Minimax Triangulation
| Time Limit: 1000MS | Memory Limit: 30000K | |
| Total Submissions: 820 | Accepted: 255 |
Description
Triangulation of surfaces has applications in the Finite Element Method of solid mechanics. The objective is to estimate the stress and strain on complex objects by partitioning them into small simple objects which are considered incompressible. It is convenient
to approximate a plane surface with a simple polygon, i.e., a piecewise-linear, closed curve in the plane on m distinct vertices, which does not intersect itself. A chord is a line segment between two non-adjacent vertices of the polygon which lies entirely
inside the polygon, so in particular, the endpoints of the chord are the only points of the chord that touch the boundary of the polygon.
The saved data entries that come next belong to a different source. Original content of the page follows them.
-- ==== Sys2Proof/Machine/CmdBezel.lean ====
section
/-!
DEFINITION. Meanings of the commands: Bezel services (R494 to R527).
-/
namespace Sys2Proof.Machine

/-- BEZEL_COMMAND_GO (R507). -/
def execBezelCommandGo (r : Requester) (chan : Fin 4) (w : BitVec 32) (s : State) : Host.Outcome State Fault Refusal :=
  .next (s.regAccess r (Reg.BZ_CMD chan) (w ||| 0x80000000))

/-- KEY_GEN (R509). -/
def execKeyGen (s : State) : Host.Outcome State Fault Refusal := .next s.keyGen

/-- KEY_IMPORT (R504). -/
def execKeyImport (s : State) : Host.Outcome State Fault Refusal := .next s.keyImport

/-- KEY_EXPORT (R504). -/
def execKeyExport (s : State) : Host.Outcome State Fault Refusal := .next s.keyExport

/-- KEY_DELETE (R509). -/
def execKeyDelete (s : State) : Host.Outcome State Fault Refusal := .next s.keyDelete

/-- MPE_LOAD (R505). -/
def execMpeLoad (s : State) : Host.Outcome State Fault Refusal := .next s.mpeLoad

/-- MPE_GRANT (R505). -/
def execMpeGrant (s : State) : Host.Outcome State Fault Refusal := .next s.mpeGrant

/-- SIGN_RECORD (R515). -/
def execSignRecord (s : State) : Host.Outcome State Fault Refusal := .next s.signRecord

/-- TRANSFER_WRAP (R516). -/
def execTransferWrap (s : State) : Host.Outcome State Fault Refusal := .next s.transferWrap

/-- ATTEST (R514). -/
def execAttest (s : State) : Host.Outcome State Fault Refusal := .next s.attest

/-- GET_CERT (R512). -/
def execGetCert (s : State) : Host.Outcome State Fault Refusal := .next s.getCert

/-- IMAGE_LIB (R520). -/
def execImageLib (img : Image) (s : State) : Host.Outcome State Fault Refusal := .next (s.imageLib img)

/-- IMAGE_CD (R520). -/
def execImageCd (img : Image) (s : State) : Host.Outcome State Fault Refusal := .next (s.imageCd img)

/-- FW_ACTIVATE (R519). -/
def execFwActivate (img : Image) (s : State) : Host.Outcome State Fault Refusal := .next (s.fwActivate img)

/-- RANDOM (R509). -/
def execRandom (s : State) : Host.Outcome State Fault Refusal := .next s.random

/-- ARB_ADVANCE (R517). -/
def execArbAdvance (s : State) : Host.Outcome State Fault Refusal := .next s.arbAdvance

/-- OTP_SET (R525). -/
def execOtpSet (t : Token) (s : State) : Host.Outcome State Fault Refusal := .next (s.otpSet t)

/-- LC_CHANGE (R501). -/
def execLcChange (ts : List Token) (block : Option Provisioning) (s : State) : Host.Outcome State Fault Refusal := .next (s.lcChange ts block)

/-- SENSOR_EVENT (R521). -/
def execSensorEvent (cls : Fin 8) (s : State) : Host.Outcome State Fault Refusal := .next (s.sensorEvent cls)

end Sys2Proof.Machine
end

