-- ==== Sys2Proof/Machine/CmdDies.lean ====
section
/-!
DEFINITION. Meanings of the commands: die-to-die modules, dies, control die, mailboxes (R20 to R46, R456).
-/
namespace Sys2Proof.Machine

/-- CAPABILITY_DESCRIPTOR (R20). -/
def execCapabilityDescriptor (die : Fin 6) (m : Fin 15) (d : List (BitVec 8)) (s : State) : Host.Outcome State Fault Refusal :=
  .next ((s.capability die m d).cdCutOff.lateMissing)

/-- MODULE_UP (R22). -/
def execModuleUp (m : Fin 15) (late : Bool) (s : State) : Host.Outcome State Fault Refusal := .next ((s.moduleUp m late).cdReturns)

/-- TRAINING_TIMEOUT (R22). -/
def execTrainingTimeout (m : Fin 15) (s : State) : Host.Outcome State Fault Refusal := .next ((s.trainingTimeout m).cdCutOff.lateMissing)

/-- MODULE_RETRAIN (R22). -/
def execModuleRetrain (r : Requester) (die : Fin 6) (m : Fin 15) (w : BitVec 32) (s : State) : Host.Outcome State Fault Refusal :=
  .next (s.regAccess r (Reg.D2D_CTL die m) (w ||| 2))

/-- MODULE_DOWN_LOST (R41). -/
def execModuleDownLost (m : Fin 15) (s : State) : Host.Outcome State Fault Refusal := .next ((s.moduleLost m).cdCutOff.lateMissing)

/-- DIE_LOSS (R41). -/
def execDieLoss (die : Fin 4) (s : State) : Host.Outcome State Fault Refusal := .next ((s.loseDie die).lateMissing)

/-- FAILOVER_SWITCH (R41). -/
def execFailoverSwitch (s : State) : Host.Outcome State Fault Refusal := .next s.failoverSwitch

/-- DIE_REJOIN (R44). -/
def execDieRejoin (die : Fin 4) (s : State) : Host.Outcome State Fault Refusal := .next (s.dieRejoin die)

/-- DIE_READY (R44). -/
def execDieReady (die : Fin 4) (s : State) : Host.Outcome State Fault Refusal := .next (s.dieReady die)

/-- CD_RESET (R46). -/
def execCdReset (s : State) : Host.Outcome State Fault Refusal := .next (s.cdReset.lateMissing)

/-- LOCKSTEP_DISAGREEMENT (R35). -/
def execLockstepDisagreement (pair : Fin 2) (s : State) : Host.Outcome State Fault Refusal := .next (s.lockstepFault pair)

/-- CORE_START (R38). -/
def execCoreStart (r : Requester) (w : BitVec 32) (s : State) : Host.Outcome State Fault Refusal := .next (s.regAccess r Reg.CC_START w)

/-- MBX_PUSH (R37). -/
def execMbxPush (r : Requester) (n : Fin 32) (msg : BitVec 32) (s : State) : Host.Outcome State Fault Refusal :=
  .next (s.regAccess r (Reg.MBX_PUSH n) msg)

/-- MBX_POP (R37). -/
def execMbxPop (r : Requester) (n : Fin 32) (s : State) : Host.Outcome State Fault Refusal := .next (s.regFetch r (Reg.MBX_POP n))

/-- MAILBOX_DISABLE (R37). -/
def execMailboxDisable (r : Requester) (n : Fin 32) (w : BitVec 32) (s : State) : Host.Outcome State Fault Refusal :=
  .next (s.regAccess r (Reg.MBX_CTL n) (wsetBit w 31 false))

/-- USER_MODE_ENTRY (R456). -/
def execUserModeEntry (us : Nat) (s : State) : Host.Outcome State Fault Refusal := .next (s.userModeEntry us)

end Sys2Proof.Machine
end

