-- ==== Sys2Proof/Machine/CmdSpine.lean ====
section
/-!
DEFINITION. Meanings of the commands: phase domains and the spine (R47 to R74).
-/
namespace Sys2Proof.Machine

/-- QUAD_COUNT (R54). -/
def execQuadCount (dom : Fin 16) (k : Nat) (rev : Bool) (width : Nat) (s : State) : Host.Outcome State Fault Refusal :=
  .next (if s.domTakes 0 dom width then s.quadCount dom k rev else s)

/-- QUALIFIED_Z (R54). -/
def execQualifiedZ (dom : Fin 16) (k : Nat) (width : Nat) (s : State) : Host.Outcome State Fault Refusal :=
  .next (if s.domTakes 0 dom width then s.qualifiedZ dom k else s)

/-- TOOTH_EDGE (R55). -/
def execToothEdge (dom : Fin 16) (k : Nat) (width : Nat) (s : State) : Host.Outcome State Fault Refusal :=
  .next (if s.domTakes 1 dom width then s.toothEdge dom k else s)

/-- PULSE_EDGE (R56). -/
def execPulseEdge (dom : Fin 16) (k : Nat) (width : Nat) (s : State) : Host.Outcome State Fault Refusal :=
  .next (if s.domTakes 2 dom width then s.pulseEdge dom k else s)

/-- RESOLVER_SAMPLE (R57). -/
def execResolverSample (dom : Fin 16) (k : Nat) (angle : BitVec 32) (err : BitVec 32) (lowAmp : Bool) (s : State) : Host.Outcome State Fault Refusal :=
  .next (if s.ticking && s.domSrc dom == 3 then s.resolverSample dom k angle err lowAmp else s)

/-- FABRIC_INCREMENT (R60). -/
def execFabricIncrement (rg : Fin 64) (inc : BitVec 32) (s : State) : Host.Outcome State Fault Refusal :=
  .next (if s.ticking then s.presentIncrement rg inc else s)

/-- STALL_TIMEOUT (R70). -/
def execStallTimeout (dom : Fin 16) (s : State) : Host.Outcome State Fault Refusal := .next (s.stallTimeout dom)

/-- HOLDOVER_TIMEOUT (R68). -/
def execHoldoverTimeout (dom : Fin 16) (s : State) : Host.Outcome State Fault Refusal := .next (s.holdoverTimeout dom)

/-- LINK_FRAME_LOSS (R68). -/
def execLinkFrameLoss (dom : Fin 16) (s : State) : Host.Outcome State Fault Refusal := .next (s.linkLoss dom)

/-- DOMAIN_ENABLE (R71). -/
def execDomainEnable (r : Requester) (dom : Fin 16) (s : State) : Host.Outcome State Fault Refusal := .next (s.regAccess r (Reg.DOM_CMD dom) 1)

/-- DOMAIN_DISABLE (R71). -/
def execDomainDisable (r : Requester) (dom : Fin 16) (s : State) : Host.Outcome State Fault Refusal := .next (s.regAccess r (Reg.DOM_CMD dom) 2)

/-- DOMAIN_REACQUIRE (R71). -/
def execDomainReacquire (r : Requester) (dom : Fin 16) (s : State) : Host.Outcome State Fault Refusal := .next (s.regAccess r (Reg.DOM_CMD dom) 3)

/-- DOMAIN_FREEZE (R71). -/
def execDomainFreeze (r : Requester) (dom : Fin 16) (s : State) : Host.Outcome State Fault Refusal := .next (s.regAccess r (Reg.DOM_CMD dom) 4)

/-- DOMAIN_UNFREEZE (R71). -/
def execDomainUnfreeze (r : Requester) (dom : Fin 16) (s : State) : Host.Outcome State Fault Refusal := .next (s.regAccess r (Reg.DOM_CMD dom) 5)

/-- VELOCITY_WRITE (R59). -/
def execVelocityWrite (r : Requester) (dom : Fin 16) (d : BitVec 64) (s : State) : Host.Outcome State Fault Refusal :=
  .next (s.pairAccess r (Reg.DOM_VEL_LO dom) (Reg.DOM_VEL_HI dom) d)

/-- ACCELERATION_WRITE (R59). -/
def execAccelerationWrite (r : Requester) (dom : Fin 16) (d : BitVec 64) (s : State) : Host.Outcome State Fault Refusal :=
  .next (s.pairAccess r (Reg.DOM_ACC_LO dom) (Reg.DOM_ACC_HI dom) d)

/-- PHASE_LOAD (R73). -/
def execPhaseLoad (r : Requester) (dom : Fin 16) (d : BitVec 64) (s : State) : Host.Outcome State Fault Refusal :=
  .next (s.pairAccess r (Reg.DOM_LOAD_LO dom) (Reg.DOM_LOAD_HI dom) d)

/-- SPINE_RECALIBRATE (R50). -/
def execSpineRecalibrate (r : Requester) (die : Fin 4) (s : State) : Host.Outcome State Fault Refusal := .next (s.regAccess r (Reg.SRX_CTL die) 1)

end Sys2Proof.Machine
end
A triangulation of the polygon, is any choice of m - 3 chords, such that the polygon is divided into triangles. In a triangulation,
no two of the chosen chords intersect each other, except at endpoints, and all of the remaining (unchosen) chords cross at least one of the chosen chords. Fortunately, finding an arbitrary triangulation is a fairly easy task, but what if you were asked to
find the best triangulation according to some measure?
Input
On the first line of the input is a single positive integer n, telling the number of test scenarios to follow. Each scenario begins with a line containing one positive integer 2 < m < 50, being the number of vertices of the simple polygon. The following m lines
contain the vertices of the polygon in the order they appear along the border, going either clockwise or counter clockwise, starting at an arbitrary vertex. Each vertex is described by a pair of integers x y obeying 0 <= x <= 10 000 and 0 <= y <= 10 000.
Output
For each scenario, output one line containing the area of the largest triangle in the triangulation of the polygon which has the smallest largest triangle. The area should be presented with one fractional decimal digit.
Sample Input
1 6 7 0 6 2 9 5 3 5 0 3 1 1
Sample Output
9.0
Source
#include <iostream>
#include <cstdio>
#include <cmath>
#include <cstring>
#include <algorithm>
#define maxn 10e9
#define eps 1e-8
using namespace std;
double s[55][55][55];
double d[55][55];
int n,m;
struct Point
{
double x,y;
} p[55];
double cross(Point a, Point b, Point c)
{
return (b.x-a.x)*(c.y-a.y)-(c.x-a.x)*(b.y-a.y);
}
double area(Point a, Point b, Point c)
{
return fabs(cross(a, b, c)/2.0);
}
bool judge(int i, int k, int j)
{
for(int t=0; t<m; t++)
{
if(t==i||t==k||t==j) continue;
double tmp=area(p[i],p[k],p[j])-area(p[i],p[j],p[m])-area(p[i],p[k],p[m])-area(p[j],p[k],p[m]);
if(fabs(tmp-s[i][k][j])<eps)
return false;
}
return true;
}
int main()
{
// freopen("input.txt","r",stdin);
//freopen("output.txt","w",stdout);
cin>>n;
while(n--)
{
memset(d,0,sizeof(d));
cin>>m;
for(int i=0; i<m; i++)
cin>>p[i].x>>p[i].y;
for(int i=0; i<m; i++)
for(int j=0; j<m; j++)
for(int k=0; k<m; k++)
s[i][k][j]=area(p[i],p[k],p[j]);
for(int l=2; l<=m-1; l++)
for(int i=0; i+l<=m-1; i++)
{
int j=i+l;
d[i][j]=maxn;
for(int k=i+1; k<j; k++)
if(judge(i,k,j))
d[i][j]=min(d[i][j],max(s[i][k][j],max(d[i][k],d[k][j])));
}
printf("%.1lf\n",d[0][m-1]);
}
return 0;
}